Task requirements
Below are the records. List every line holding the word "numVfs".

Supplied data
/-- Regrips (R330 to R338, R344): at the boundary of an order the staged plane of an enabled partition becomes its active one, and the
old one retires until its chunks and results are gone; a disabled partition's plane passes at once; a joining bench is zero-filled.
The choices of the model that it rests on: log entries 84, 122. -/
def Obligations.Regrips : Prop :=
  (∀ (s : State) (p : Nat) (o : Regrip) (cut : Bool) (a st : Plane), p < 8 → s.ready = true → (s.part p).regrip = some o →
    ((membersOf o.pmask 8).filter fun q => (s.part q).regrip == some o) = [p] → s.partOn p = true →
    s.regripNow [p] o = some cut → (s.part p).active = some a → (s.part p).staged = some st → st.release = false →
    Completes (.regripSwap p) s fun u => (u.part p).active = some st ∧ (u.part p).staged = none ∧ (u.part p).regrip = none ∧
      (u.part p).retiring = some (a, s.now) ∧ u.unitState (32 + p) = 1 ∧ u.epoch (32 + p) = (s.epoch (32 + p) + 1) % 65536 ∧
      u.fld (F.IMG_ABUILD p) = st.build % 2 ^ 32 ∧ u.fld (F.IMG_SBUILD p) = 0 ∧
      u.turnLen p = st.turnLen % 2 ^ (F.TB_TURN_LEN_LEN p).w ∧ (st.turnLen = a.turnLen → u.turnOrg p = s.turnOrg p) ∧
      (∀ q, q ≠ p → (u.part q).active = (s.part q).active) ∧ SameHost s u) ∧
  (∀ (s : State) (p : Nat) (o : Regrip) (cut : Bool) (st : Plane), p < 8 → s.ready = true → (s.part p).regrip = some o →
    ((membersOf o.pmask 8).filter fun q => (s.part q).regrip == some o) = [p] → s.partOn p = false →
    s.regripNow [p] o = some cut → (s.part p).active = none → (s.part p).staged = some st → st.release = false →
    Completes (.regripSwap p) s fun u => (u.part p).active = some st ∧ (u.part p).staged = none ∧ (u.part p).regrip = none ∧
      (u.part p).retiring = (s.part p).retiring ∧ u.unitState (32 + p) = 0 ∧ u.fld (F.IMG_ABUILD p) = st.build % 2 ^ 32 ∧
      u.epoch (32 + p) = (s.epoch (32 + p) + 1) % 65536 ∧ SameHost s u) ∧
  (∀ (s : State) (p b : Nat) (pl : Plane), (s.part p).retiring = some (pl, b) → s.ready = true → s.oldBusy p = false →
    s.oldUnsent p = false →
    Completes (.retireEnd p) s fun u => (u.part p).retiring = none ∧ (u.part p).active = (s.part p).active ∧
      u.dev.log.count ≠ s.dev.log.count ∧ SameBytes s u ∧ SameHost s u ∧ SameRegsBut s u catchRegs ∧
      (∀ q, q ≠ p → u.part q = s.part q)) ∧
  (∀ (s : State) (b p : Nat), b < 32 → s.dev.pwr.joining.find? (fun x => x.1 == b) = some (b, p) → s.ready = true →
    inMask (s.plane p).benches b = true → s.fenced b = false → s.partOn p = false →
    ((s.plane p).tiles.filter fun r => r.tile / 16 == b) = [] →
    Completes (.joinLoadDone b) s fun u => u.unitState b = 3 ∧ (∀ x ∈ u.dev.pwr.joining, x.1 ≠ b) ∧
      (∀ a, tileAt (16 * b) ≤ a → a < tileAt (16 * b + 16) → u.mem.read a = 0) ∧
      SameBytesBut s u (tileAt (16 * b)) (16 * 0x100000) ∧ SameHost s u ∧ SameRegsBut s u [(F.LEDG_UNIT_STATE b).off])

/-! ## The host interface -/

/-- Resets from the host (R374 to R377, R573, R587): PERST_N takes the link and every function down, disables every pair and drops
staged planes, and leaves benches, active planes, tile programs, memory and the count alone; a function-level reset stops its
function's pairs and no others, that of the physical function every virtual function too; FLR_DONE brings the function back.
The choices of the model that it rests on: log entry 85. -/
def Obligations.HostResets : Prop :=
  (∀ s : State, s.ready = true → s.dev.chuck.load = none → (∀ y ∈ s.dev.tiles, ∀ x ∈ y.2.xfers, x.started = false) →
    Completes (.hostReset .perst) s fun u => u.unitState 43 = 0 ∧ (∀ n, n < 64 → u.unitState (44 + n) = 0 ∧ u.fenced (44 + n) = false) ∧
      (∀ q, q < 256 → u.bit (F.QP_CTL_EN q) = false ∧ u.pair q = {}) ∧ u.dev.numVfs = 0 ∧
      (∀ p, p < 8 → (u.part p).staged = none ∧ (u.part p).active = (s.part p).active) ∧
      (∀ b, b < 32 → u.unitState b = s.unitState b) ∧ (∀ t, u.tile t = s.tile t) ∧ u.dev.hs.now = s.dev.hs.now ∧
      u.fld F.GEN_SCRATCH_VALUE = s.fld F.GEN_SCRATCH_VALUE ∧ u.dev.pwr.pins.perstN = false ∧ u.dev.log.count ≠ s.dev.log.count ∧
      SameBytes s u ∧ SameHost s u) ∧
  (∀ (s : State) (v : Nat), s.ready = true → s.linkUp = true → 1 ≤ v → v ≤ s.dev.numVfs → v < 64 → s.unitState (44 + v) ≠ 0 →
    s.fenced (44 + v) = false →
    Completes (.vfFlr v) s fun u => u.unitState (44 + v) = 3 ∧ u.epoch (44 + v) = (s.epoch (44 + v) + 1) % 65536 ∧
      (∀ q, q < 256 → s.owner q = v → u.owner q = v ∧ u.bit (F.QP_CTL_EN q) = false ∧ u.pair q = {}) ∧
      (∀ q, q < 256 → s.owner q ≠ v → u.owner q = s.owner q ∧ u.fld (F.QP_CTL_EN q) = s.fld (F.QP_CTL_EN q) ∧ u.pair q = s.pair q) ∧
      u.fld ⟨0x4000018 + 0x10000 * v, 0, 32⟩ = 0 ∧ u.latched (.vf v) = 0 ∧
      (∀ n, n < 117 → n ≠ 44 + v → u.unitState n = s.unitState n) ∧ u.dev.parts = s.dev.parts ∧ u.dev.log = s.dev.log ∧
      SameBytes s u ∧ SameHost s u) ∧
  (∀ s : State, s.ready = true → s.linkUp = true → s.unitState 44 ≠ 0 → s.dev.chuck.load = none →
    Completes .pfFlr s fun u => u.unitState 44 = 3 ∧ u.dev.numVfs = 0 ∧ (∀ v, 1 ≤ v → v < 64 → u.unitState (44 + v) = 0) ∧
      (∀ w, w < 16 → u.bit (F.HQ_HWIN_CTL_VALID w) = false) ∧
      (∀ q, q < 256 → u.owner q = 0 ∧ u.fld (F.QP_SLOTS_SLOT_LO q) = 0 ∧ u.fld (F.QP_SLOTS_SLOT_HI q) = 0) ∧
      (∀ q, q < 256 → s.owner q = 0 → u.bit (F.QP_CTL_EN q) = false ∧ u.pair q = {}) ∧
      (∀ n, n < 44 → u.unitState n = s.unitState n) ∧ u.dev.parts = s.dev.parts ∧ u.dev.log.recs = s.dev.log.recs ∧
      SameBytes s u ∧ SameHost s u) ∧
  (∀ (s : State) (f : Nat), s.ready = true → f < 64 → s.unitState (44 + f) = 3 →
    Completes (.flrDone f) s fun u => u.unitState (44 + f) = 1 ∧ u.dev.log.count ≠ s.dev.log.count ∧ SameBytes s u ∧ SameHost s u ∧
      SameRegsBut s u ((F.LEDG_UNIT_STATE (44 + f)).off :: catchRegs))

/-- The link, VF Enable, power states and time-outs (R353, R364, R371, R377, R378): what each says in the ledger.
Queue pairs (R355, R360, R361, R366, R380): EN starts a pair afresh unless its range is empty or overlaps another's, and stops it
with nothing in flight; a doorbell with a good index moves the tail or the head, any other is dropped and counted.
The choices of the model that it rests on: log entries 85, 86. -/
def Obligations.HostLinkAndQueues : Prop :=
  (∀ (s : State) (rate width : Nat) (flit : Bool), s.ready = true → s.linkUp = false → s.fenced 43 = false → s.jtagHolds = false →
    Completes (.hostLinkUp rate width flit) s fun u => u.linkUp = true ∧ u.unitState 44 = 1 ∧
      u.epoch 43 = (s.epoch 43 + 1) % 65536 ∧ u.fld F.HQ_STATUS_RATE = rate % 8 ∧ u.fld F.HQ_STATUS_WIDTH = width % 32 ∧
      u.bit F.HQ_STATUS_FLIT = flit ∧ u.dev.pwr.pins.perstN = true ∧ u.dev.log.count ≠ s.dev.log.count ∧ SameBytes s u ∧
      SameHost s u ∧ SameRegsBut s u (F.HQ_STATUS_RATE.off :: (F.LEDG_UNIT_STATE 43).off :: (F.LEDG_UNIT_STATE 44).off :: catchRegs)) ∧
  (∀ (s : State) (n : Nat), s.ready = true → s.linkUp = true → s.unitState 44 = 1 → s.dev.numVfs = 0 →
    Completes (.vfEnable n) s fun u => SameBytes s u ∧ SameHost s u ∧
      (n ≤ 63 → s.vectorsFor n ≤ 2048 → u.dev = { s.dev with numVfs := n } ∧
        (∀ v, 1 ≤ v → v ≤ n → u.unitState (44 + v) = 1) ∧ (∀ v, n < v → u.unitState (44 + v) = s.unitState (44 + v)) ∧
        (∀ o, (∀ v, 1 ≤ v → v ≤ n → o ≠ (F.LEDG_UNIT_STATE (44 + v)).off) → u.word o = s.word o)) ∧
      (63 < n ∨ 2048 < s.vectorsFor n → u.dev.numVfs = 0 ∧ u.dev.log.count ≠ s.dev.log.count ∧ SameRegsBut s u catchRegs)) ∧
  (∀ (s : State) (f : Nat) (d3 : Bool), s.ready = true → s.linkUp = true → f < 64 → s.unitState (44 + f) = (if d3 then 1 else 2) →
    Completes (.dStateChange f d3) s fun u => u.unitState (44 + f) = (if d3 then 2 else 1) ∧ u.dev = s.dev ∧ SameBytes s u ∧
      SameHost s u ∧ SameRegsBut s u [(F.LEDG_UNIT_STATE (44 + f)).off]) ∧
  (∀ (s : State) (q : Nat) (e : Ingest), s.ready = true → s.linkUp = true → q < 256 → (s.pair q).flight = [some e] →
    s.inSize q ≤ 2 ^ 16 →
    Completes (.cplTimeout (.payload q)) s fun u => (u.pair q).flight = [] ∧ (u.slot e.stream).gap = true ∧
      u.fld (F.QP_INDEX_IN_HEAD q) = (s.fld (F.QP_INDEX_IN_HEAD q) + 1) % s.inSize q ∧
      u.fld (F.QP_IN_DROPS q) = min (s.fld (F.QP_IN_DROPS q) + 1) (2 ^ 32 - 1) ∧ u.dev.log.count ≠ s.dev.log.count ∧
      (∀ n, (u.slot n).chunks = (s.slot n).chunks) ∧ SameBytes s u) ∧
  (∀ (s : State) (l : Load), s.ready = true → s.linkUp = true → s.dev.chuck.load = some l → l.src = 2 → l.boot = false →
    s.fld F.IMG_STATUS_CHUCK = 1 →
    Completes (.cplTimeout .image) s fun u => u.dev.chuck.load = none ∧ u.fld F.IMG_STATUS_CHUCK = 0 ∧ u.fld F.IMG_RESULT_CODE = 9 ∧
      u.dev.log.count ≠ s.dev.log.count ∧ SameHost s u) ∧
  (∀ (s : State) (p : Path) (q : Nat) (v : Word), q < 256 → s.mayPair p q = true → s.bit (F.QP_CTL_EN q) = false →
    Completes (.qpEnable p q v) s fun u => SameBytes s u ∧ SameHost s u ∧ (∀ k, k ≠ q → u.pair k = s.pair k) ∧
      (∀ n, p = .vf n → u.owner q = s.owner q) ∧ ((∀ n, p ≠ .vf n) → u.owner q = bitsOf v.toNat 2 6) ∧
      SameRegsBut s u [(F.QP_CTL_EN q).off, (F.QP_INDEX_IN_HEAD q).off] ∧
      (s.rangeBad q = false → u.bit (F.QP_CTL_EN q) = true ∧ u.pair q = {} ∧ u.fld (F.QP_INDEX_IN_HEAD q) = 0 ∧
        u.fld (F.QP_INDEX_RES_TAIL q) = 0) ∧
      (s.rangeBad q = true → u.bit (F.QP_CTL_EN q) = false ∧ u.bit (F.QP_CTL_ERR q) = true ∧ u.pair q = s.pair q)) ∧
  (∀ (s : State) (p : Path) (q : Nat) (v : Word), q < 256 → s.mayPair p q = true → s.bit (F.QP_CTL_EN q) = true →
    Completes (.qpDisable p q v) s fun u => u.bit (F.QP_CTL_EN q) = false ∧ (u.pair q).flight = [] ∧ (u.pair q).bells = [] ∧
      (∀ k, k ≠ q → u.pair k = s.pair k) ∧ (∀ n, (u.slot n).chunks = (s.slot n).chunks ∧ (u.slot n).results = (s.slot n).results) ∧
      SameBytes s u ∧ SameHost s u ∧ SameRegsBut s u [(F.QP_CTL_EN q).off]) ∧
  (∀ (s : State) (f q : Nat) (v : Word), q < 256 → s.fnOpen f = true → s.bit (F.QP_CTL_EN q) = true → s.owner q = f →
    let i := bitsOf v.toNat 0 16
    i < s.inSize q →
    Completes (.inTailDoorbell f q v) s fun u => (u.pair q).tail = i ∧ (u.pair q).flight = (s.pair q).flight ∧
      (s.fld (F.QP_INDEX_IN_HEAD q) ≠ i → i ∈ (u.pair q).bells) ∧ (∀ k, k ≠ q → u.pair k = s.pair k) ∧ u.regs = s.regs ∧
      SameBytes s u ∧ SameHost s u) ∧
  (∀ (s : State) (f q : Nat) (v : Word), q < 256 → s.fnOpen f = true → s.bit (F.QP_CTL_EN q) = true → s.owner q = f →
    let i := bitsOf v.toNat 0 16
    i < s.resSize q →
    Completes (.resHeadDoorbell f q v) s fun u => u.pair q = { s.pair q with head := i } ∧ (∀ k, k ≠ q → u.pair k = s.pair k) ∧
      u.regs = s.regs ∧ SameBytes s u ∧ SameHost s u) ∧
  (∀ (s : State) (f q : Nat) (v : Word), q < 256 → f < 64 → s.fnOpen f = true →
    s.bit (F.QP_CTL_EN q) = false ∨ s.owner q ≠ f ∨ s.inSize q ≤ bitsOf v.toNat 0 16 →
    Completes (.inTailDoorbell f q v) s fun u => u.pair q = s.pair q ∧ SameBytes s u ∧ SameHost s u ∧
      u.fld (badAccessOf (fnPath f)) = min (s.fld (badAccessOf (fnPath f)) + 1) 65535)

Answer to this problem
      (∀ q, q < 256 → u.bit (F.QP_CTL_EN q) = false ∧ u.pair q = {}) ∧ u.dev.numVfs = 0 ∧
  (∀ (s : State) (v : Nat), s.ready = true → s.linkUp = true → 1 ≤ v → v ≤ s.dev.numVfs → v < 64 → s.unitState (44 + v) ≠ 0 →
    Completes .pfFlr s fun u => u.unitState 44 = 3 ∧ u.dev.numVfs = 0 ∧ (∀ v, 1 ≤ v → v < 64 → u.unitState (44 + v) = 0) ∧
  (∀ (s : State) (n : Nat), s.ready = true → s.linkUp = true → s.unitState 44 = 1 → s.dev.numVfs = 0 →
      (n ≤ 63 → s.vectorsFor n ≤ 2048 → u.dev = { s.dev with numVfs := n } ∧
      (63 < n ∨ 2048 < s.vectorsFor n → u.dev.numVfs = 0 ∧ u.dev.log.count ≠ s.dev.log.count ∧ SameRegsBut s u catchRegs)) ∧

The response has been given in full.